The apparatus described with reference to <FIG> may be useful for detection of neural activity such as afferent signalling of increasing inflammation in inflammatory bowel disease (IBD), wherein therapeutic treatment is initiated or adapted in response to the detected neural activity. As IBD is a remitting/relapsing condition, there will often be periods where no therapeutic treatment is required. By monitoring afferent activity in the vagus nerve in the present manner, it may be possible to detect an increase in afferent neural activity associated with a flare (that is, an increase in inflammation) before the patient experiences symptoms of the flare. In such cases, it may be possible to initiate or increase therapeutic treatment (for example, by stimulation of the vagus nerve using an electroceutical device) in direct response to the detected increase in afferent neural activity. Continued monitoring of subsequent afferent activity may then detect a resultant decrease in afferent activity associated with a decrease in inflammation, providing an indication for cessation or reduction of the therapeutic treatment. Adaptation (e.g. initiation, cessation, increase or decrease) of therapeutic treatment in response to detected neural activity may allow for ongoing closed-loop treatment of IBD, without the patient experiencing symptoms of the disease. Such closed-loop treatment may ensure that therapeutic treatment is only applied when required or only applied to a degree that is necessary. This has potential benefits for electroceutical devices in terms of reduced power consumption and/or improved battery life and minimisation of any off-target effects or safety issues.

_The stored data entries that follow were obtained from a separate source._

-- ==== Sys2Proof/Laws/State.lean ====
section
/-! SUPPORT. One lemma for each field of the state and each update: what the update leaves of the field. -/

namespace Sys2Proof.Machine

variable (s : State)

/-! ### modAg -/

@[simp] theorem State.modAg_cclk (f : Agent → Agent) : (s.modAg f).cclk = s.cclk := rfl
@[simp] theorem State.modAg_bts (f : Agent → Agent) : (s.modAg f).bts = s.bts := rfl
@[simp] theorem State.modAg_smc (f : Agent → Agent) : (s.modAg f).smc = s.smc := rfl
@[simp] theorem State.modAg_cfgWin (f : Agent → Agent) : (s.modAg f).cfgWin = s.cfgWin := rfl
@[simp] theorem State.modAg_fwWin (f : Agent → Agent) : (s.modAg f).fwWin = s.fwWin := rfl
@[simp] theorem State.modAg_hostWin (f : Agent → Agent) : (s.modAg f).hostWin = s.hostWin := rfl
@[simp] theorem State.modAg_barLog2 (f : Agent → Agent) : (s.modAg f).barLog2 = s.barLog2 := rfl
@[simp] theorem State.modAg_hostPorts (f : Agent → Agent) : (s.modAg f).hostPorts = s.hostPorts := rfl
@[simp] theorem State.modAg_peerPorts (f : Agent → Agent) : (s.modAg f).peerPorts = s.peerPorts := rfl
@[simp] theorem State.modAg_d2dRetry (f : Agent → Agent) : (s.modAg f).d2dRetry = s.d2dRetry := rfl
@[simp] theorem State.modAg_d2dFailed (f : Agent → Agent) : (s.modAg f).d2dFailed = s.d2dFailed := rfl
@[simp] theorem State.modAg_inReject (f : Agent → Agent) : (s.modAg f).inReject = s.inReject := rfl
@[simp] theorem State.modAg_allow (f : Agent → Agent) : (s.modAg f).allow = s.allow := rfl
@[simp] theorem State.modAg_apertures (f : Agent → Agent) : (s.modAg f).apertures = s.apertures := rfl
@[simp] theorem State.modAg_net (f : Agent → Agent) : (s.modAg f).net = s.net := rfl
@[simp] theorem State.modAg_netNext (f : Agent → Agent) : (s.modAg f).netNext = s.netNext := rfl
@[simp] theorem State.modAg_outTs (f : Agent → Agent) : (s.modAg f).outTs = s.outTs := rfl
@[simp] theorem State.modAg_mem (f : Agent → Agent) : (s.modAg f).mem = s.mem := rfl
@[simp] theorem State.modAg_poison (f : Agent → Agent) : (s.modAg f).poison = s.poison := rfl
@[simp] theorem State.modAg_l2 (f : Agent → Agent) : (s.modAg f).l2 = s.l2 := rfl
@[simp] theorem State.modAg_mts (f : Agent → Agent) : (s.modAg f).mts = s.mts := rfl
@[simp] theorem State.modAg_ownWait (f : Agent → Agent) : (s.modAg f).ownWait = s.ownWait := rfl
@[simp] theorem State.modAg_rmws (f : Agent → Agent) : (s.modAg f).rmws = s.rmws := rfl
@[simp] theorem State.modAg_moors (f : Agent → Agent) : (s.modAg f).moors = s.moors := rfl
@[simp] theorem State.modAg_monitors (f : Agent → Agent) : (s.modAg f).monitors = s.monitors := rfl
@[simp] theorem State.modAg_msc (f : Agent → Agent) : (s.modAg f).msc = s.msc := rfl
@[simp] theorem State.modAg_mscClock (f : Agent → Agent) : (s.modAg f).mscClock = s.mscClock := rfl
@[simp] theorem State.modAg_rowAct (f : Agent → Agent) : (s.modAg f).rowAct = s.rowAct := rfl
@[simp] theorem State.modAg_tlb (f : Agent → Agent) : (s.modAg f).tlb = s.tlb := rfl
@[simp] theorem State.modAg_dieMem (f : Agent → Agent) : (s.modAg f).dieMem = s.dieMem := rfl
@[simp] theorem State.modAg_queues (f : Agent → Agent) : (s.modAg f).queues = s.queues := rfl
@[simp] theorem State.modAg_ptroots (f : Agent → Agent) : (s.modAg f).ptroots = s.ptroots := rfl
@[simp] theorem State.modAg_cmd (f : Agent → Agent) : (s.modAg f).cmd = s.cmd := rfl
@[simp] theorem State.modAg_launches (f : Agent → Agent) : (s.modAg f).launches = s.launches := rfl
@[simp] theorem State.modAg_dies (f : Agent → Agent) : (s.modAg f).dies = s.dies := rfl
@[simp] theorem State.modAg_cores (f : Agent → Agent) : (s.modAg f).cores = s.cores := rfl
@[simp] theorem State.modAg_wlItems (f : Agent → Agent) : (s.modAg f).wlItems = s.wlItems := rfl
@[simp] theorem State.modAg_wlNext (f : Agent → Agent) : (s.modAg f).wlNext = s.wlNext := rfl
@[simp] theorem State.modAg_mgmtOut (f : Agent → Agent) : (s.modAg f).mgmtOut = s.mgmtOut := rfl
@[simp] theorem State.modAg_hostOut (f : Agent → Agent) : (s.modAg f).hostOut = s.hostOut := rfl
@[simp] theorem State.modAg_peerOut (f : Agent → Agent) : (s.modAg f).peerOut = s.peerOut := rfl
@[simp] theorem State.modAg_aer (f : Agent → Agent) : (s.modAg f).aer = s.aer := rfl
@[simp] theorem State.modAg_msix (f : Agent → Agent) : (s.modAg f).msix = s.msix := rfl
@[simp] theorem State.modAg_cur (f : Agent → Agent) : (s.modAg f).cur = s.cur := rfl
@[simp] theorem State.modAg_ag (f : Agent → Agent) : (s.modAg f).ag = f s.ag := rfl
@[simp] theorem State.modAg_agenda (f : Agent → Agent) : (s.modAg f).agenda = s.agenda := rfl
@[simp] theorem State.modAg_delayed (f : Agent → Agent) : (s.modAg f).delayed = s.delayed := rfl
@[simp] theorem State.modAg_free (f : Agent → Agent) : (s.modAg f).free = s.free := rfl

/-! ### setV -/

@[simp] theorem State.setV_cclk (r : Nat) (x : Word) : (s.setV r x).cclk = s.cclk := rfl
@[simp] theorem State.setV_bts (r : Nat) (x : Word) : (s.setV r x).bts = s.bts := rfl
@[simp] theorem State.setV_smc (r : Nat) (x : Word) : (s.setV r x).smc = s.smc := rfl
@[simp] theorem State.setV_cfgWin (r : Nat) (x : Word) : (s.setV r x).cfgWin = s.cfgWin := rfl
@[simp] theorem State.setV_fwWin (r : Nat) (x : Word) : (s.setV r x).fwWin = s.fwWin := rfl
@[simp] theorem State.setV_hostWin (r : Nat) (x : Word) : (s.setV r x).hostWin = s.hostWin := rfl
@[simp] theorem State.setV_barLog2 (r : Nat) (x : Word) : (s.setV r x).barLog2 = s.barLog2 := rfl
@[simp] theorem State.setV_hostPorts (r : Nat) (x : Word) : (s.setV r x).hostPorts = s.hostPorts := rfl
@[simp] theorem State.setV_peerPorts (r : Nat) (x : Word) : (s.setV r x).peerPorts = s.peerPorts := rfl
@[simp] theorem State.setV_d2dRetry (r : Nat) (x : Word) : (s.setV r x).d2dRetry = s.d2dRetry := rfl
@[simp] theorem State.setV_d2dFailed (r : Nat) (x : Word) : (s.setV r x).d2dFailed = s.d2dFailed := rfl
@[simp] theorem State.setV_inReject (r : Nat) (x : Word) : (s.setV r x).inReject = s.inReject := rfl
@[simp] theorem State.setV_allow (r : Nat) (x : Word) : (s.setV r x).allow = s.allow := rfl
@[simp] theorem State.setV_apertures (r : Nat) (x : Word) : (s.setV r x).apertures = s.apertures := rfl
@[simp] theorem State.setV_net (r : Nat) (x : Word) : (s.setV r x).net = s.net := rfl
@[simp] theorem State.setV_netNext (r : Nat) (x : Word) : (s.setV r x).netNext = s.netNext := rfl
@[simp] theorem State.setV_outTs (r : Nat) (x : Word) : (s.setV r x).outTs = s.outTs := rfl
@[simp] theorem State.setV_mem (r : Nat) (x : Word) : (s.setV r x).mem = s.mem := rfl
@[simp] theorem State.setV_poison (r : Nat) (x : Word) : (s.setV r x).poison = s.poison := rfl
@[simp] theorem State.setV_l2 (r : Nat) (x : Word) : (s.setV r x).l2 = s.l2 := rfl
@[simp] theorem State.setV_mts (r : Nat) (x : Word) : (s.setV r x).mts = s.mts := rfl
@[simp] theorem State.setV_ownWait (r : Nat) (x : Word) : (s.setV r x).ownWait = s.ownWait := rfl
@[simp] theorem State.setV_rmws (r : Nat) (x : Word) : (s.setV r x).rmws = s.rmws := rfl
@[simp] theorem State.setV_moors (r : Nat) (x : Word) : (s.setV r x).moors = s.moors := rfl
@[simp] theorem State.setV_monitors (r : Nat) (x : Word) : (s.setV r x).monitors = s.monitors := rfl
@[simp] theorem State.setV_msc (r : Nat) (x : Word) : (s.setV r x).msc = s.msc := rfl
@[simp] theorem State.setV_mscClock (r : Nat) (x : Word) : (s.setV r x).mscClock = s.mscClock := rfl
@[simp] theorem State.setV_rowAct (r : Nat) (x : Word) : (s.setV r x).rowAct = s.rowAct := rfl
@[simp] theorem State.setV_tlb (r : Nat) (x : Word) : (s.setV r x).tlb = s.tlb := rfl
@[simp] theorem State.setV_dieMem (r : Nat) (x : Word) : (s.setV r x).dieMem = s.dieMem := rfl
@[simp] theorem State.setV_queues (r : Nat) (x : Word) : (s.setV r x).queues = s.queues := rfl
@[simp] theorem State.setV_ptroots (r : Nat) (x : Word) : (s.setV r x).ptroots = s.ptroots := rfl
@[simp] theorem State.setV_cmd (r : Nat) (x : Word) : (s.setV r x).cmd = s.cmd := rfl
@[simp] theorem State.setV_launches (r : Nat) (x : Word) : (s.setV r x).launches = s.launches := rfl
@[simp] theorem State.setV_dies (r : Nat) (x : Word) : (s.setV r x).dies = s.dies := rfl
@[simp] theorem State.setV_cores (r : Nat) (x : Word) : (s.setV r x).cores = s.cores := rfl
@[simp] theorem State.setV_wlItems (r : Nat) (x : Word) : (s.setV r x).wlItems = s.wlItems := rfl
@[simp] theorem State.setV_wlNext (r : Nat) (x : Word) : (s.setV r x).wlNext = s.wlNext := rfl
@[simp] theorem State.setV_mgmtOut (r : Nat) (x : Word) : (s.setV r x).mgmtOut = s.mgmtOut := rfl
@[simp] theorem State.setV_hostOut (r : Nat) (x : Word) : (s.setV r x).hostOut = s.hostOut := rfl
@[simp] theorem State.setV_peerOut (r : Nat) (x : Word) : (s.setV r x).peerOut = s.peerOut := rfl
@[simp] theorem State.setV_aer (r : Nat) (x : Word) : (s.setV r x).aer = s.aer := rfl
@[simp] theorem State.setV_msix (r : Nat) (x : Word) : (s.setV r x).msix = s.msix := rfl
@[simp] theorem State.setV_cur (r : Nat) (x : Word) : (s.setV r x).cur = s.cur := rfl
@[simp] theorem State.setV_ag (r : Nat) (x : Word) : (s.setV r x).ag = s.ag.setReg r x := rfl
@[simp] theorem State.setV_agenda (r : Nat) (x : Word) : (s.setV r x).agenda = s.agenda := rfl
@[simp] theorem State.setV_delayed (r : Nat) (x : Word) : (s.setV r x).delayed = s.delayed := rfl
@[simp] theorem State.setV_free (r : Nat) (x : Word) : (s.setV r x).free = s.free := rfl

/-! ### setPair -/

@[simp] theorem State.setPair_cclk (r : Nat) (x : DWord) : (s.setPair r x).cclk = s.cclk := rfl
@[simp] theorem State.setPair_bts (r : Nat) (x : DWord) : (s.setPair r x).bts = s.bts := rfl
@[simp] theorem State.setPair_smc (r : Nat) (x : DWord) : (s.setPair r x).smc = s.smc := rfl
@[simp] theorem State.setPair_cfgWin (r : Nat) (x : DWord) : (s.setPair r x).cfgWin = s.cfgWin := rfl
@[simp] theorem State.setPair_fwWin (r : Nat) (x : DWord) : (s.setPair r x).fwWin = s.fwWin := rfl
@[simp] theorem State.setPair_hostWin (r : Nat) (x : DWord) : (s.setPair r x).hostWin = s.hostWin := rfl
@[simp] theorem State.setPair_barLog2 (r : Nat) (x : DWord) : (s.setPair r x).barLog2 = s.barLog2 := rfl
@[simp] theorem State.setPair_hostPorts (r : Nat) (x : DWord) : (s.setPair r x).hostPorts = s.hostPorts := rfl
@[simp] theorem State.setPair_peerPorts (r : Nat) (x : DWord) : (s.setPair r x).peerPorts = s.peerPorts := rfl
@[simp] theorem State.setPair_d2dRetry (r : Nat) (x : DWord) : (s.setPair r x).d2dRetry = s.d2dRetry := rfl
@[simp] theorem State.setPair_d2dFailed (r : Nat) (x : DWord) : (s.setPair r x).d2dFailed = s.d2dFailed := rfl
@[simp] theorem State.setPair_inReject (r : Nat) (x : DWord) : (s.setPair r x).inReject = s.inReject := rfl
@[simp] theorem State.setPair_allow (r : Nat) (x : DWord) : (s.setPair r x).allow = s.allow := rfl
@[simp] theorem State.setPair_apertures (r : Nat) (x : DWord) : (s.setPair r x).apertures = s.apertures := rfl
@[simp] theorem State.setPair_net (r : Nat) (x : DWord) : (s.setPair r x).net = s.net := rfl
@[simp] theorem State.setPair_netNext (r : Nat) (x : DWord) : (s.setPair r x).netNext = s.netNext := rfl
@[simp] theorem State.setPair_outTs (r : Nat) (x : DWord) : (s.setPair r x).outTs = s.outTs := rfl
@[simp] theorem State.setPair_mem (r : Nat) (x : DWord) : (s.setPair r x).mem = s.mem := rfl
@[simp] theorem State.setPair_poison (r : Nat) (x : DWord) : (s.setPair r x).poison = s.poison := rfl
@[simp] theorem State.setPair_l2 (r : Nat) (x : DWord) : (s.setPair r x).l2 = s.l2 := rfl
@[simp] theorem State.setPair_mts (r : Nat) (x : DWord) : (s.setPair r x).mts = s.mts := rfl
@[simp] theorem State.setPair_ownWait (r : Nat) (x : DWord) : (s.setPair r x).ownWait = s.ownWait := rfl
@[simp] theorem State.setPair_rmws (r : Nat) (x : DWord) : (s.setPair r x).rmws = s.rmws := rfl
@[simp] theorem State.setPair_moors (r : Nat) (x : DWord) : (s.setPair r x).moors = s.moors := rfl
@[simp] theorem State.setPair_monitors (r : Nat) (x : DWord) : (s.setPair r x).monitors = s.monitors := rfl
@[simp] theorem State.setPair_msc (r : Nat) (x : DWord) : (s.setPair r x).msc = s.msc := rfl
@[simp] theorem State.setPair_mscClock (r : Nat) (x : DWord) : (s.setPair r x).mscClock = s.mscClock := rfl
@[simp] theorem State.setPair_rowAct (r : Nat) (x : DWord) : (s.setPair r x).rowAct = s.rowAct := rfl
@[simp] theorem State.setPair_tlb (r : Nat) (x : DWord) : (s.setPair r x).tlb = s.tlb := rfl
@[simp] theorem State.setPair_dieMem (r : Nat) (x : DWord) : (s.setPair r x).dieMem = s.dieMem := rfl
@[simp] theorem State.setPair_queues (r : Nat) (x : DWord) : (s.setPair r x).queues = s.queues := rfl
@[simp] theorem State.setPair_ptroots (r : Nat) (x : DWord) : (s.setPair r x).ptroots = s.ptroots := rfl
@[simp] theorem State.setPair_cmd (r : Nat) (x : DWord) : (s.setPair r x).cmd = s.cmd := rfl
@[simp] theorem State.setPair_launches (r : Nat) (x : DWord) : (s.setPair r x).launches = s.launches := rfl
@[simp] theorem State.setPair_dies (r : Nat) (x : DWord) : (s.setPair r x).dies = s.dies := rfl
@[simp] theorem State.setPair_cores (r : Nat) (x : DWord) : (s.setPair r x).cores = s.cores := rfl
@[simp] theorem State.setPair_wlItems (r : Nat) (x : DWord) : (s.setPair r x).wlItems = s.wlItems := rfl
@[simp] theorem State.setPair_wlNext (r : Nat) (x : DWord) : (s.setPair r x).wlNext = s.wlNext := rfl
@[simp] theorem State.setPair_mgmtOut (r : Nat) (x : DWord) : (s.setPair r x).mgmtOut = s.mgmtOut := rfl
@[simp] theorem State.setPair_hostOut (r : Nat) (x : DWord) : (s.setPair r x).hostOut = s.hostOut := rfl
@[simp] theorem State.setPair_peerOut (r : Nat) (x : DWord) : (s.setPair r x).peerOut = s.peerOut := rfl
@[simp] theorem State.setPair_aer (r : Nat) (x : DWord) : (s.setPair r x).aer = s.aer := rfl
@[simp] theorem State.setPair_msix (r : Nat) (x : DWord) : (s.setPair r x).msix = s.msix := rfl
@[simp] theorem State.setPair_cur (r : Nat) (x : DWord) : (s.setPair r x).cur = s.cur := rfl
@[simp] theorem State.setPair_ag (r : Nat) (x : DWord) : (s.setPair r x).ag = s.ag.setPair r x := rfl
@[simp] theorem State.setPair_agenda (r : Nat) (x : DWord) : (s.setPair r x).agenda = s.agenda := rfl
@[simp] theorem State.setPair_delayed (r : Nat) (x : DWord) : (s.setPair r x).delayed = s.delayed := rfl
@[simp] theorem State.setPair_free (r : Nat) (x : DWord) : (s.setPair r x).free = s.free := rfl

In other examples, the apparatus of <FIG> may be useful for detection of neural activity such as bladder volume afferent signalling, for example, for closed loop control of bladder prostheses.

Methods and apparatus according to embodiments of the present disclosure may use non-transitory computer-readable memory medium comprising instructions to cause processing apparatus to perform the specified steps.

In general processing apparatus used in the present disclosure may comprise one or more processors and/or data storage devices. The one or more processors may each comprise one or more processing modules and the one or more storage devices may each comprise one or more storage elements. The modules and storage elements may be at one site, e.g. in a single hand-held device, or distributed across multiple sites and interconnected by a communications network such as the internet.

Claim 1:
A method of detecting neural activity in a nerve, the method comprising:
receiving a first electrical signal (<NUM>) from a first pair of electrodes, the first pair of electrodes (<NUM>) comprising two first electrodes (<NUM>, <NUM>) located proximate each other along the nerve; and
receiving a second electrical signal (<NUM>) from a second pair of electrodes (<NUM>), the second pair of electrodes (<NUM>) comprising two second electrodes (<NUM>, <NUM>) located proximate each other along the nerve, wherein the second pair of electrodes (<NUM>) is spaced from the first pair of electrodes (<NUM>) along the nerve;
characterised in that the method further comprises:
applying a correlation analysis between the first and second electrical signals (<NUM>, <NUM>), including for at least one non-zero lag time, to obtain correlation data; and
detecting, from the correlation data, at least one neural signal indicative of neural activity in the nerve, the neural signal corresponding to increased correlation between the first and second signals at the at least one non-zero lag time.